Current Code Attempt (Inside Code Node)
javascript
CopyEdit
const text = $input.first().json.transcriptText;
const chunkSize = $input.first().json.chunkSize;
const chunkOverlap = $input.first().json.chunkOverlap;
let chunks = [];
let totalChunks = Math.ceil(text.length / (chunkSize - chunkOverlap)); // Calculate total chunks
for (let i = 0, chunkNum = 1; i < text.length; i += (chunkSize - chunkOverlap), chunkNum++) {
let chunkEnd = Math.min(i + chunkSize, text.length);
// Ensure we don’t cut off in the middle of a word or sentence
while (chunkEnd < text.length && ![" ", ".", ",", "\n"].includes(text[chunkEnd])) {
chunkEnd++; // Expand to nearest space/punctuation
}
let chunkText = text.substring(i, chunkEnd).trim(); // Extract & trim chunk
chunks.push({
chunk_number: chunkNum,
total_chunks: totalChunks,
pageContent: chunkText // Store cleaned chunk
});
}
// Update `total_chunks` to the actual count in case of rounding issues
const actualChunks = chunks.length;
chunks.forEach(chunk => {
chunk.total_chunks = actualChunks;
});
return chunks;
What I Need Help With
- A reliable chunking method in n8n that works dynamically and ensures correct sentence breaks.
- Ensuring chunking does not fail or return a single large chunk.

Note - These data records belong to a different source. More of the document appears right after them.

-- ==== Sys2Proof/Tests/Slice0.lean ====
section
/-!
SUPPORT. Tests: ill-formed terms that WellFormed refuses, worked examples of the manual, and, for every statement that has
hypotheses, states and operands that meet them (theorems named witness_<statement>).
-/
namespace Sys2Proof.Tests

open Sys2Proof.Machine

-- One test at a time: kernel evaluations that wait on one another would each hold a thread.
set_option Elab.async false

-- WellFormed refuses an ill-formed term for each of its checks

theorem test_wf_payload : (Instr.status .ops 0 (List.replicate 251 0)).wellFormed = false := by decide +kernel
theorem test_wf_known_code : (Instr.unknownCommand .ops 0 0x42 []).wellFormed = false := by decide +kernel
theorem test_wf_store : (Instr.profileWrite .ops 0 [] (some ⟨[], 0⟩)).wellFormed = false := by decide +kernel
theorem test_wf_booth_zero : (Instr.boothSlot 0).wellFormed = false := by decide +kernel
theorem test_wf_booth_high : (Instr.outputA 17).wellFormed = false := by decide +kernel
theorem test_wf_advert_seats : (Instr.advertise 1 ⟨8, true, true, true, 1⟩).wellFormed = false := by decide +kernel
theorem test_wf_advert_events : (Instr.grantAck 1 ⟨3, true, true, true, 0⟩).wellFormed = false := by decide +kernel
theorem test_wf_seat : (Instr.mic 16 4).wellFormed = false := by decide +kernel
theorem test_wf_channel : (Instr.redirectExpiry 25).wellFormed = false := by decide +kernel
theorem test_wf_slot : (Instr.probeOutcome .a 32 .done).wellFormed = false := by decide +kernel
theorem test_wf_ident : (Instr.identOutcome .a 31 (.done ⟨16777216, 0, .stock, 0⟩)).wellFormed = false := by
  decide +kernel
theorem test_wf_accepts : (Instr.identOutcome .b 31 (.done ⟨16777215, 100, .hired, 24⟩)).wellFormed = true := by
  decide +kernel

-- Decode: no row of the table has bits

theorem test_decode_none : decodeTableWord 8 0x42 = none := rfl

-- Worked examples and values of the manual

/-- R148: the CRC of "123456789" is 29B1H. -/
theorem test_crc : crc16 [0x31, 0x32, 0x33, 0x34, 0x35, 0x36, 0x37, 0x38, 0x39] = 0x29B1#16 := by decide +kernel

/-- R203: the store of State.reset is blank. -/
theorem test_erased_store_is_blank : storedFields erasedStore = none := by decide +kernel

/-- R206: State.reset is what a cold hall start leaves. -/
theorem test_reset_is_cold_start :
    ({ State.reset with run := .off, marker := false } : State).hallStart = State.reset := by decide +kernel

/-- Section 8.8, step 1: 413 minutes at 150 a half hour, grace 10, cap 900 a day, charge 900. -/
theorem test_charge_capped : charge ⟨150, 30, 10, 900, 5000, 12000, 2⟩ ⟨4880, 3⟩ ⟨5293, 3⟩ = ⟨900, false⟩ := by
  decide +kernel

/-- Section 8.8, step 4: over two hall days the charge is 1,800. -/
theorem test_charge_two_days : charge ⟨150, 30, 10, 900, 5000, 12000, 2⟩ ⟨4885, 3⟩ ⟨6720, 4⟩ = ⟨1800, false⟩ := by
  decide +kernel

/-- Section 8.9, step 1: the charge is clamped at 4,294,967,295 with the flag. -/
theorem test_charge_ceiling :
    charge ⟨65535, 1, 0, 0, 2000, 20000, 2⟩ ⟨0, 0⟩ ⟨16777215, 0⟩ = ⟨4294967295, true⟩ := by decide +kernel

/-- Section 8.9, step 2: total 4,294,967,295 against a deposit of 2,000 is due 4,294,965,295. -/
theorem test_settlement_due :
    (settlementOf ⟨500, 0⟩ ⟨6, ⟨65535, 1, 0, 0, 2000, 20000, 2⟩, 4294967295, [], 2, 1, true, ⟨0, 0⟩, .a, 0⟩ .a
      ⟨16777215, 0⟩).due = 4294965295 := by decide +kernel

/-- The filters of R145's example: the chain flags of 0, 2, 3 and 5 set. -/
def chained : State :=
  { State.reset with
    filters := [0, 2, 3, 5].map fun k => (k, { Filter.initial with chain := true }) }

/-- R145: the groups are 0 and 1; 2, 3 and 4; 5 and 6; 7. -/
theorem test_groups : chained.groups = [[0, 1], [2, 3, 4], [5, 6], [7]] := by decide +kernel

/-- R173: noise before SYNC is discarded, and a whole STATUS command is taken. -/
theorem test_frame :
    (match execFrameReceived .ops false (onLine (0x00 :: frameBytes 0x01 0x2A 0x01 [])) State.reset with
     | .next t => (t.opsPort.inHand.map (·.tag), t.opsPort.frameError)
     | _ => (none, true)) = (some 0x2A, false) := by decide +kernel

/-- R171: a frame with a byte whose stop bit is missing fails its check, though every value is right. -/
theorem test_frame_stop_bit :
    (match execFrameReceived .ops false ((frameBytes 0x01 0x2A 0x01 []).map fun b => ⟨b, b ≠ 0x2A⟩) State.reset with
     | .next t => (t.opsPort.inHand.isSome, t.opsPort.frameError)
     | _ => (true, false)) = (false, true) := by decide +kernel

- Handling edge cases where transcripts vary significantly in length.
- **Best way to integrate this into the Pinecone workflow without losing metadata, since the Pinecone Vector Store node doesn’t allow setting
chunk_number
.
Information on your n8n setup
- **n8n version: SAAS version starter plan
- **Database pinecone
- n8n EXECUTIONS_PROCESS setting (default: own, main):
- **Running n8n via n8n cloud,